Return the count of lines in the records that include the string "poisoned", and nothing besides it.

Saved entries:
▶

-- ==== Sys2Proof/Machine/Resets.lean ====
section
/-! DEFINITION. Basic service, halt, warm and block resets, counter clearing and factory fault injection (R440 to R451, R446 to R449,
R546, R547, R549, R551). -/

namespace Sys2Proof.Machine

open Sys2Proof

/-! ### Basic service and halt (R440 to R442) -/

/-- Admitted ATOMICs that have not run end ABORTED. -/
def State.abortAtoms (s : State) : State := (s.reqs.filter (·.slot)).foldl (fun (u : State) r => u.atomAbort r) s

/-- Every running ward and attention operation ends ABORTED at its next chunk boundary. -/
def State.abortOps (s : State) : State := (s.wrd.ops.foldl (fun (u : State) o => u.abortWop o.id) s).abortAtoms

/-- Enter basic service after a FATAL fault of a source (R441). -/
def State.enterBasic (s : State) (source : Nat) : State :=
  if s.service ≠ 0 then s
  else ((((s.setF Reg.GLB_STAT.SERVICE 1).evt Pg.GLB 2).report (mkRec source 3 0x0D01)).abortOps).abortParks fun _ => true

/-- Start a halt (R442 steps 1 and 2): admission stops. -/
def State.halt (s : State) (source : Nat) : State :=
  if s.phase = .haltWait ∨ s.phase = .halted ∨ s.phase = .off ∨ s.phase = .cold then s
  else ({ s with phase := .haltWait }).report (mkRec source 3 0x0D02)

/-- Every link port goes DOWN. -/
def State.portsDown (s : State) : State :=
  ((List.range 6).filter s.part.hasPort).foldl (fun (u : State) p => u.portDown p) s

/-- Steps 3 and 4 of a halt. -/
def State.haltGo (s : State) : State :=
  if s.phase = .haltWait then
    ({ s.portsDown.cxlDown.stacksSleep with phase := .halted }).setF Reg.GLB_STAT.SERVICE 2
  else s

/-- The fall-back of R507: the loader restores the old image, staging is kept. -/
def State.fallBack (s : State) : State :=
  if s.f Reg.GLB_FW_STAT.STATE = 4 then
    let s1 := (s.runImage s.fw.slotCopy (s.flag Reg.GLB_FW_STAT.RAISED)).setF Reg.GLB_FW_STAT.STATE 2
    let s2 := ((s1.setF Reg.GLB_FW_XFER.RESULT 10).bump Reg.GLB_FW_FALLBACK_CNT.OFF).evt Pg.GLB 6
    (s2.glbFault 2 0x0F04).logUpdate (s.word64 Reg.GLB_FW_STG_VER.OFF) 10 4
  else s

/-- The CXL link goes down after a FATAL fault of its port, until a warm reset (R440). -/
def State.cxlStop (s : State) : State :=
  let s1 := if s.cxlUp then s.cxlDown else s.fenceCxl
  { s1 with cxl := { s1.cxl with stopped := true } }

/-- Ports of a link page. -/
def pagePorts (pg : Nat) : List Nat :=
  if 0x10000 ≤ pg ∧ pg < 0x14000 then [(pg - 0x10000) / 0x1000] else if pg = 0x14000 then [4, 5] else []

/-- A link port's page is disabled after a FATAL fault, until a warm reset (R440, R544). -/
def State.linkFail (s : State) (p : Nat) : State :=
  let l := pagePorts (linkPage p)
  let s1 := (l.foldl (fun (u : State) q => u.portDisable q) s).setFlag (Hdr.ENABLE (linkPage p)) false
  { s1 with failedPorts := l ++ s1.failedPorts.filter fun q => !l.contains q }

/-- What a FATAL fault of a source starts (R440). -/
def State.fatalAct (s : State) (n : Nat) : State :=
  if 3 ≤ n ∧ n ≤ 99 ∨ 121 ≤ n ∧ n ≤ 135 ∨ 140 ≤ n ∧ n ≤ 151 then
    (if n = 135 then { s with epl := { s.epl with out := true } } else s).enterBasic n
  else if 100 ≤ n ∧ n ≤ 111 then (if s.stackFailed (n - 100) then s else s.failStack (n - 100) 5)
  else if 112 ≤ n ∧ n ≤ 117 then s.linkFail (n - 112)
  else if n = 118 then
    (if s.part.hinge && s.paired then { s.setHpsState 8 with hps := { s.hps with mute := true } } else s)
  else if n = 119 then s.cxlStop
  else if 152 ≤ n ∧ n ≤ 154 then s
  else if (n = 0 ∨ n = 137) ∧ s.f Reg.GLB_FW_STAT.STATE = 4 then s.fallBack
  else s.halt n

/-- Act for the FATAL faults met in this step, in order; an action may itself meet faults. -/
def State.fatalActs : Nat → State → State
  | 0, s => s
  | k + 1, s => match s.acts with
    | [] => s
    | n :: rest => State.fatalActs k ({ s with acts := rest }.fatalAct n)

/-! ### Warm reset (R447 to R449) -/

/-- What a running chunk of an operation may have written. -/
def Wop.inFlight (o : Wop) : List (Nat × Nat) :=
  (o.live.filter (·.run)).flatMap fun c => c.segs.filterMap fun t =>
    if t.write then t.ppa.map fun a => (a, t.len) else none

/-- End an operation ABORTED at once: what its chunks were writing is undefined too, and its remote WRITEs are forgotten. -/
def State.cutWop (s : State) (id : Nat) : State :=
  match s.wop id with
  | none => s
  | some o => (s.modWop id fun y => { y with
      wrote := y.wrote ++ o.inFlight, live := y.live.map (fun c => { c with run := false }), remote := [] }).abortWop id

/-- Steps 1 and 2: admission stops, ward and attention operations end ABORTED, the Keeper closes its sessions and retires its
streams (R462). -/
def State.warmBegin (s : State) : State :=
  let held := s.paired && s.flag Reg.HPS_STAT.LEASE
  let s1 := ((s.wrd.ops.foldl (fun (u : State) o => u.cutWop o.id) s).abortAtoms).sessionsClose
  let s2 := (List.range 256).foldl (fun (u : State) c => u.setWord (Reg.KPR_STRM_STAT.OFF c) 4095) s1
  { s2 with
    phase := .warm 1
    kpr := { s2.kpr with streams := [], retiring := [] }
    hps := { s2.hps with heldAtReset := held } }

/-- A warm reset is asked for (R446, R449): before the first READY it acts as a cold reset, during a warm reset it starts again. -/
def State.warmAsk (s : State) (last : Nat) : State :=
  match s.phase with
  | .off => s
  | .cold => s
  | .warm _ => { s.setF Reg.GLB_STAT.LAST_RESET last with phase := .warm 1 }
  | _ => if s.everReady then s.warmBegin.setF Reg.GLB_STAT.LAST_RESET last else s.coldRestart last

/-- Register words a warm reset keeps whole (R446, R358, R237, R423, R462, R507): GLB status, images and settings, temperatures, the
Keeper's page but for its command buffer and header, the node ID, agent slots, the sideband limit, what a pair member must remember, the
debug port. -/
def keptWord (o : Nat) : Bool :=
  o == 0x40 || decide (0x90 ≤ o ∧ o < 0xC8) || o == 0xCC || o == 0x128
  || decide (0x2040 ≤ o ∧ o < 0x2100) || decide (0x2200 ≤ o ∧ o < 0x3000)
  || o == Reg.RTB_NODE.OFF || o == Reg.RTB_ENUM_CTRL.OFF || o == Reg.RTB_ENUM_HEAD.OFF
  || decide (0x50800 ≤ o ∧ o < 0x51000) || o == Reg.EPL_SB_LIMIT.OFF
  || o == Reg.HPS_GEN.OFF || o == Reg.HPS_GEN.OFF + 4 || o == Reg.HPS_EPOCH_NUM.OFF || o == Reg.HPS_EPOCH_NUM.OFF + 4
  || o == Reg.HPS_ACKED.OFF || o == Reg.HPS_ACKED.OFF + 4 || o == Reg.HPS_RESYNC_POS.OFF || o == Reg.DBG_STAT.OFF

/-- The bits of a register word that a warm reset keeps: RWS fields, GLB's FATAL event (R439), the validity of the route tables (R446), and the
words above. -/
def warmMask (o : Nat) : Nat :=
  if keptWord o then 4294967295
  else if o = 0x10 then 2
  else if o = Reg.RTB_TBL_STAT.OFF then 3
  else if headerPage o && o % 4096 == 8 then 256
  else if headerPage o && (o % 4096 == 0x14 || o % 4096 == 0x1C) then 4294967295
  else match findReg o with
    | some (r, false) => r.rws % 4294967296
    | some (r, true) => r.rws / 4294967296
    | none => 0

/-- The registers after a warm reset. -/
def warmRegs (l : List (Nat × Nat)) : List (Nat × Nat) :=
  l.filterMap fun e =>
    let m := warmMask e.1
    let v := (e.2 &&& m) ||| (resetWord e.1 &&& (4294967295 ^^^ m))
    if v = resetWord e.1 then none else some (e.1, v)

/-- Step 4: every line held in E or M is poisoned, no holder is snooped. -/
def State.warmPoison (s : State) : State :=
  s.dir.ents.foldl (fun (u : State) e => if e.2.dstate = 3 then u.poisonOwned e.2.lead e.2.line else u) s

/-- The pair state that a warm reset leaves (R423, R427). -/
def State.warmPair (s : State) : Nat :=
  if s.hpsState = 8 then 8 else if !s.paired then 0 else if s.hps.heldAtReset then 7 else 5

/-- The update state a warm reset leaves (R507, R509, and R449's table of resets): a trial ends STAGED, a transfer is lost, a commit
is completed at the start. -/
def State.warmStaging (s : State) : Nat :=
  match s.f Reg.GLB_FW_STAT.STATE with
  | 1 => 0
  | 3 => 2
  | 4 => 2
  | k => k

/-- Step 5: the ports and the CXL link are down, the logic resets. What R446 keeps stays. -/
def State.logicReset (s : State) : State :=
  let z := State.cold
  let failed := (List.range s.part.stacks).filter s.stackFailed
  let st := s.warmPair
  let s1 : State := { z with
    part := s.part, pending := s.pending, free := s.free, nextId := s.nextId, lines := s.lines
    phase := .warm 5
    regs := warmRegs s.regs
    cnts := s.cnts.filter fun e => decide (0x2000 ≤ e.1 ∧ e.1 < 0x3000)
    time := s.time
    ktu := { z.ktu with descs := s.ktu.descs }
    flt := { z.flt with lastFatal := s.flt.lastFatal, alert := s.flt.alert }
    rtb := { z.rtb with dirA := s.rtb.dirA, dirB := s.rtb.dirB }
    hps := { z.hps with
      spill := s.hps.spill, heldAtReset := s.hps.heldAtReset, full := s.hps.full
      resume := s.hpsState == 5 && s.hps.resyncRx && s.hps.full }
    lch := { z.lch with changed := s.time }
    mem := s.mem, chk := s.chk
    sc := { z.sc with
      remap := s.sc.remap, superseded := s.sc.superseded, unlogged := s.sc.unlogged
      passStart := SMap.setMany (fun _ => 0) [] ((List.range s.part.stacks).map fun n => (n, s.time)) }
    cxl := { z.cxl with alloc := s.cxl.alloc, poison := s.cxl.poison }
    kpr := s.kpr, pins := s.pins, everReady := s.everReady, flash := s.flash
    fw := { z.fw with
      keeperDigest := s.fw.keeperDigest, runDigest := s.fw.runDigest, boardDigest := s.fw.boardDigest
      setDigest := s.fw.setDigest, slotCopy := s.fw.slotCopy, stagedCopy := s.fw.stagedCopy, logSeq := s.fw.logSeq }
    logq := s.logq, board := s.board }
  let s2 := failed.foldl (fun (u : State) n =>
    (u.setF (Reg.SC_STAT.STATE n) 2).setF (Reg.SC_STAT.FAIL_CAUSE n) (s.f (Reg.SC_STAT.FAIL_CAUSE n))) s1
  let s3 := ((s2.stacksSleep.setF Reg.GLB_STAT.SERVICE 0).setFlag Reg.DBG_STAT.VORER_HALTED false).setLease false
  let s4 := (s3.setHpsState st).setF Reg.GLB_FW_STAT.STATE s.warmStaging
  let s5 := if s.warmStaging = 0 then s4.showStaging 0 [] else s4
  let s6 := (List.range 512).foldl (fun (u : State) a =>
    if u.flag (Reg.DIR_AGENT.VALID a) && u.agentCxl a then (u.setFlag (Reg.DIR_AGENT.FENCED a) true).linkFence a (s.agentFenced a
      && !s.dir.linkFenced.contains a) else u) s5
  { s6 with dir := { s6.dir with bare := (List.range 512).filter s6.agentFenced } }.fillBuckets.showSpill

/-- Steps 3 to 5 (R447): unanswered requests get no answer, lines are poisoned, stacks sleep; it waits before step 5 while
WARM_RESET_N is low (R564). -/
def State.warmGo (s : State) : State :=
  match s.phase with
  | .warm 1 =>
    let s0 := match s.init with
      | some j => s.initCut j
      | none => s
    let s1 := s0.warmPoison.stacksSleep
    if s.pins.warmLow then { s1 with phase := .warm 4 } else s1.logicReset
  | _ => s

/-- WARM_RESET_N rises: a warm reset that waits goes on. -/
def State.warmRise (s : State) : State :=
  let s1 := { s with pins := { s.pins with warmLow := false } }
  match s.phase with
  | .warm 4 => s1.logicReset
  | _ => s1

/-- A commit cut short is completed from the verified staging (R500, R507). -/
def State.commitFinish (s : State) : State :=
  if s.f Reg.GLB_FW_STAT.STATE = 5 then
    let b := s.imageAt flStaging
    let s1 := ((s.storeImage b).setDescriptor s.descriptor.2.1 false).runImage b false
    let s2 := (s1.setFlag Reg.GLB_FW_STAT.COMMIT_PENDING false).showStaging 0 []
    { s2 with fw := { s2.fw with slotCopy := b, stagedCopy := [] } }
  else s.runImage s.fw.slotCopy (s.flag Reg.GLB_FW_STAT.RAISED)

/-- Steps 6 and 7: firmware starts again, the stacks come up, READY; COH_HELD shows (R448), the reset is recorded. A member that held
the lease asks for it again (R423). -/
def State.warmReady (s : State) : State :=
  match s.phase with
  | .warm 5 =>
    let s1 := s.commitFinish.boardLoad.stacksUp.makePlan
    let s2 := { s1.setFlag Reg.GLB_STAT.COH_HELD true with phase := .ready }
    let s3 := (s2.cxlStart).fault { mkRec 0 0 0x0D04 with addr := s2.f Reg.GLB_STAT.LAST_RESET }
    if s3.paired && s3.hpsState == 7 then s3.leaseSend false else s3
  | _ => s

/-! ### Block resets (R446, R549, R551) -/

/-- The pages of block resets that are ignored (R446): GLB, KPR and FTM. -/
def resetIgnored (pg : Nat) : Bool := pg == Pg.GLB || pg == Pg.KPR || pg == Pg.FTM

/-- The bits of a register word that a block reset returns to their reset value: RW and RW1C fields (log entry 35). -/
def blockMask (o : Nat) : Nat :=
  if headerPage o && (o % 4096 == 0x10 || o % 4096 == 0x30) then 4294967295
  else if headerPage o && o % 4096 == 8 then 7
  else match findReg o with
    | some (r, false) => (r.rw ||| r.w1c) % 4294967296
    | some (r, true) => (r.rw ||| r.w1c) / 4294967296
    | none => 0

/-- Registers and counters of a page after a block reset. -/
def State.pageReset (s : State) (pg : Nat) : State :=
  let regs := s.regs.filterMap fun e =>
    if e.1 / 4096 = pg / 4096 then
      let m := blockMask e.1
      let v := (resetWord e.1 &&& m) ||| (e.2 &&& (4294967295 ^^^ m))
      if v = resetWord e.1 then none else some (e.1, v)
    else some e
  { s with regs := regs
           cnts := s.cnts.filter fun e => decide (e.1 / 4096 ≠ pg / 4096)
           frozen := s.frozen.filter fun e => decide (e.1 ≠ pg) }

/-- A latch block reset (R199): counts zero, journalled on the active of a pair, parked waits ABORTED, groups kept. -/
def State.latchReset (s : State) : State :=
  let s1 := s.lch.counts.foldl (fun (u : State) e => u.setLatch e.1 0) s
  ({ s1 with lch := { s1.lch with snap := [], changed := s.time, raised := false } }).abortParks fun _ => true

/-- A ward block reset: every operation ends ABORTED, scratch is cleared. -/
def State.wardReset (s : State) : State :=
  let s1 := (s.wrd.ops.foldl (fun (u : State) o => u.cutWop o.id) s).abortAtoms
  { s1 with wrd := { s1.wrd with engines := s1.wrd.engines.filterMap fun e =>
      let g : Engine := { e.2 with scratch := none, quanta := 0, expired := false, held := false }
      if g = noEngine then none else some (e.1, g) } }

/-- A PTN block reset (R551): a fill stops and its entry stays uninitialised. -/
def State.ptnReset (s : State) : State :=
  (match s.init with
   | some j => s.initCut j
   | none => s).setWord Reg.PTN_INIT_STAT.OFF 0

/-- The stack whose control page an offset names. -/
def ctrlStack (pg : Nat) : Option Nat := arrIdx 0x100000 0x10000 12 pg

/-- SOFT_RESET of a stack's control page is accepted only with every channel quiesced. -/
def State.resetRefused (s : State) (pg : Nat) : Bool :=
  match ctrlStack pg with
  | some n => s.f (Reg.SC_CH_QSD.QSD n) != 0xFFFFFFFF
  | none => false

◀
▶

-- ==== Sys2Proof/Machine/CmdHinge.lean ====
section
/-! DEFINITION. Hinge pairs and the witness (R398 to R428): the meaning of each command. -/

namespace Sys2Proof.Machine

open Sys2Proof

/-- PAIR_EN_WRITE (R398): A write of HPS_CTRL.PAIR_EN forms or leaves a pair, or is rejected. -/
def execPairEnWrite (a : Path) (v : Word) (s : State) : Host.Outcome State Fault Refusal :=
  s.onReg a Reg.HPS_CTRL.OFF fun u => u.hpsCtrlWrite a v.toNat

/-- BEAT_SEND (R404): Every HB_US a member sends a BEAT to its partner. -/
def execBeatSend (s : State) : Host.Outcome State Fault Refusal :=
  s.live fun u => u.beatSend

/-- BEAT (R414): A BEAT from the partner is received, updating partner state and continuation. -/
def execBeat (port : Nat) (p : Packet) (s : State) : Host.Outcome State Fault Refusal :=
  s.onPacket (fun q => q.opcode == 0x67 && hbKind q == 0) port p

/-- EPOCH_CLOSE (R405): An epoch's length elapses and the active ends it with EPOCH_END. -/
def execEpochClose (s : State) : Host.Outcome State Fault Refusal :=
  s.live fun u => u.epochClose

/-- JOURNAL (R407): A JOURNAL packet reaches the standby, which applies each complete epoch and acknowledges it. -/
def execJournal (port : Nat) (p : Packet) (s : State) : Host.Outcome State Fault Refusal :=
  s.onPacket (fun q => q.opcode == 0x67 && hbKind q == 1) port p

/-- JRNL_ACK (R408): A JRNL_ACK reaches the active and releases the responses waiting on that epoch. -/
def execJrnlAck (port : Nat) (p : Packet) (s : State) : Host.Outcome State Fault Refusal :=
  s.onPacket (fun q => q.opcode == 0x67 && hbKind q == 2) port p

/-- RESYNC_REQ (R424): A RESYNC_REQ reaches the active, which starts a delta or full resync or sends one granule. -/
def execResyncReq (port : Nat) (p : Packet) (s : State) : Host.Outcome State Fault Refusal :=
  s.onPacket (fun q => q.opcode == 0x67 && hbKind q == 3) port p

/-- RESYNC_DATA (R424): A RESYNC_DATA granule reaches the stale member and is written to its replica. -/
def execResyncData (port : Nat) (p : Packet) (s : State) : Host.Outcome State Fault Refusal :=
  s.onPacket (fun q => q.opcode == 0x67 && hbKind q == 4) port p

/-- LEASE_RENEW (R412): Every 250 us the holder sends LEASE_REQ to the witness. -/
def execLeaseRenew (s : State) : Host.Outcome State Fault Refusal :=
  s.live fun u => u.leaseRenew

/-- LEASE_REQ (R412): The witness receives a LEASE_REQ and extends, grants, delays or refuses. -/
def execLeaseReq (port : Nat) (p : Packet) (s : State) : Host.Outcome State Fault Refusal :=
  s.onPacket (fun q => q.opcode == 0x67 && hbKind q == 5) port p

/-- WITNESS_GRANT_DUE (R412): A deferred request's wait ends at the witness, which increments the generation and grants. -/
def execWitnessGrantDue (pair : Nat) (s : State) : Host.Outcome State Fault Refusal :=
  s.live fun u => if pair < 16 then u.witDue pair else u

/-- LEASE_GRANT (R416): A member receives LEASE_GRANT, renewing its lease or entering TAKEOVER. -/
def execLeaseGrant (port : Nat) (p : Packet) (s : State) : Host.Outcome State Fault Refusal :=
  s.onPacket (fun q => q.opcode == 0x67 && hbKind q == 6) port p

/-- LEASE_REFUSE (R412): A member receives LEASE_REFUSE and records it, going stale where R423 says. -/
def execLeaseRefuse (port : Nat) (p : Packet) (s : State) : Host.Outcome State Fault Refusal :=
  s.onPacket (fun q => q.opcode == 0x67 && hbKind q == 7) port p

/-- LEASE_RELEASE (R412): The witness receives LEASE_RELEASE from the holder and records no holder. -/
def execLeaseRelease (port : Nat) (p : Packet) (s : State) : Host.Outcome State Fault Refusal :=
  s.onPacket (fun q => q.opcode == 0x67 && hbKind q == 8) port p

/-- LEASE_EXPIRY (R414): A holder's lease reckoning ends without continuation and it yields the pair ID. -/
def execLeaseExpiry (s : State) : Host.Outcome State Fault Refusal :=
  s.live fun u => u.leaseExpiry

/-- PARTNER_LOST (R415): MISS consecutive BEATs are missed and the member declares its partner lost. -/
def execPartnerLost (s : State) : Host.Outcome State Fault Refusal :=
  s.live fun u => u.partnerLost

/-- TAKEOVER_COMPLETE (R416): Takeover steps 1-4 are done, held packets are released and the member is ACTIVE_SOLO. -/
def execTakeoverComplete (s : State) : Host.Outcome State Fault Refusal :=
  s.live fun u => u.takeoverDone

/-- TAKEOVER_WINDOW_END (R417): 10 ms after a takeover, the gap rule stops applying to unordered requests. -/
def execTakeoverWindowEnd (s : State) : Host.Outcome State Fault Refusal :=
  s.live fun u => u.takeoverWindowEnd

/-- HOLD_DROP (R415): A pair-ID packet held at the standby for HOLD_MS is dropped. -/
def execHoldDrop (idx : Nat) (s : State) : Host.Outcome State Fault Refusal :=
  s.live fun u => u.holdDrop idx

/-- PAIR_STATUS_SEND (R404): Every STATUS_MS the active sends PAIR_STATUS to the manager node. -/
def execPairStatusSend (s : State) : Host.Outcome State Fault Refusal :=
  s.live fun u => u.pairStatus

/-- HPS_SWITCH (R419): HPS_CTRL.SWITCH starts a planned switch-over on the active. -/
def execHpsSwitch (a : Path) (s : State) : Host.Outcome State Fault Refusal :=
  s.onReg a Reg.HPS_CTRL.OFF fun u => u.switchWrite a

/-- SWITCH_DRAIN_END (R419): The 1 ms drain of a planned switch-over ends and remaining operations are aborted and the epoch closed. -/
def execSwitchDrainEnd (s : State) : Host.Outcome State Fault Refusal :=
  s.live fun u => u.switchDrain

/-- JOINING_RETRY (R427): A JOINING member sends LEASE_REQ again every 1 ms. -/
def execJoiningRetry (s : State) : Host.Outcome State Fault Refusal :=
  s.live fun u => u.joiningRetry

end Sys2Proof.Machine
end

◀

▶ _Reply to the task_: 2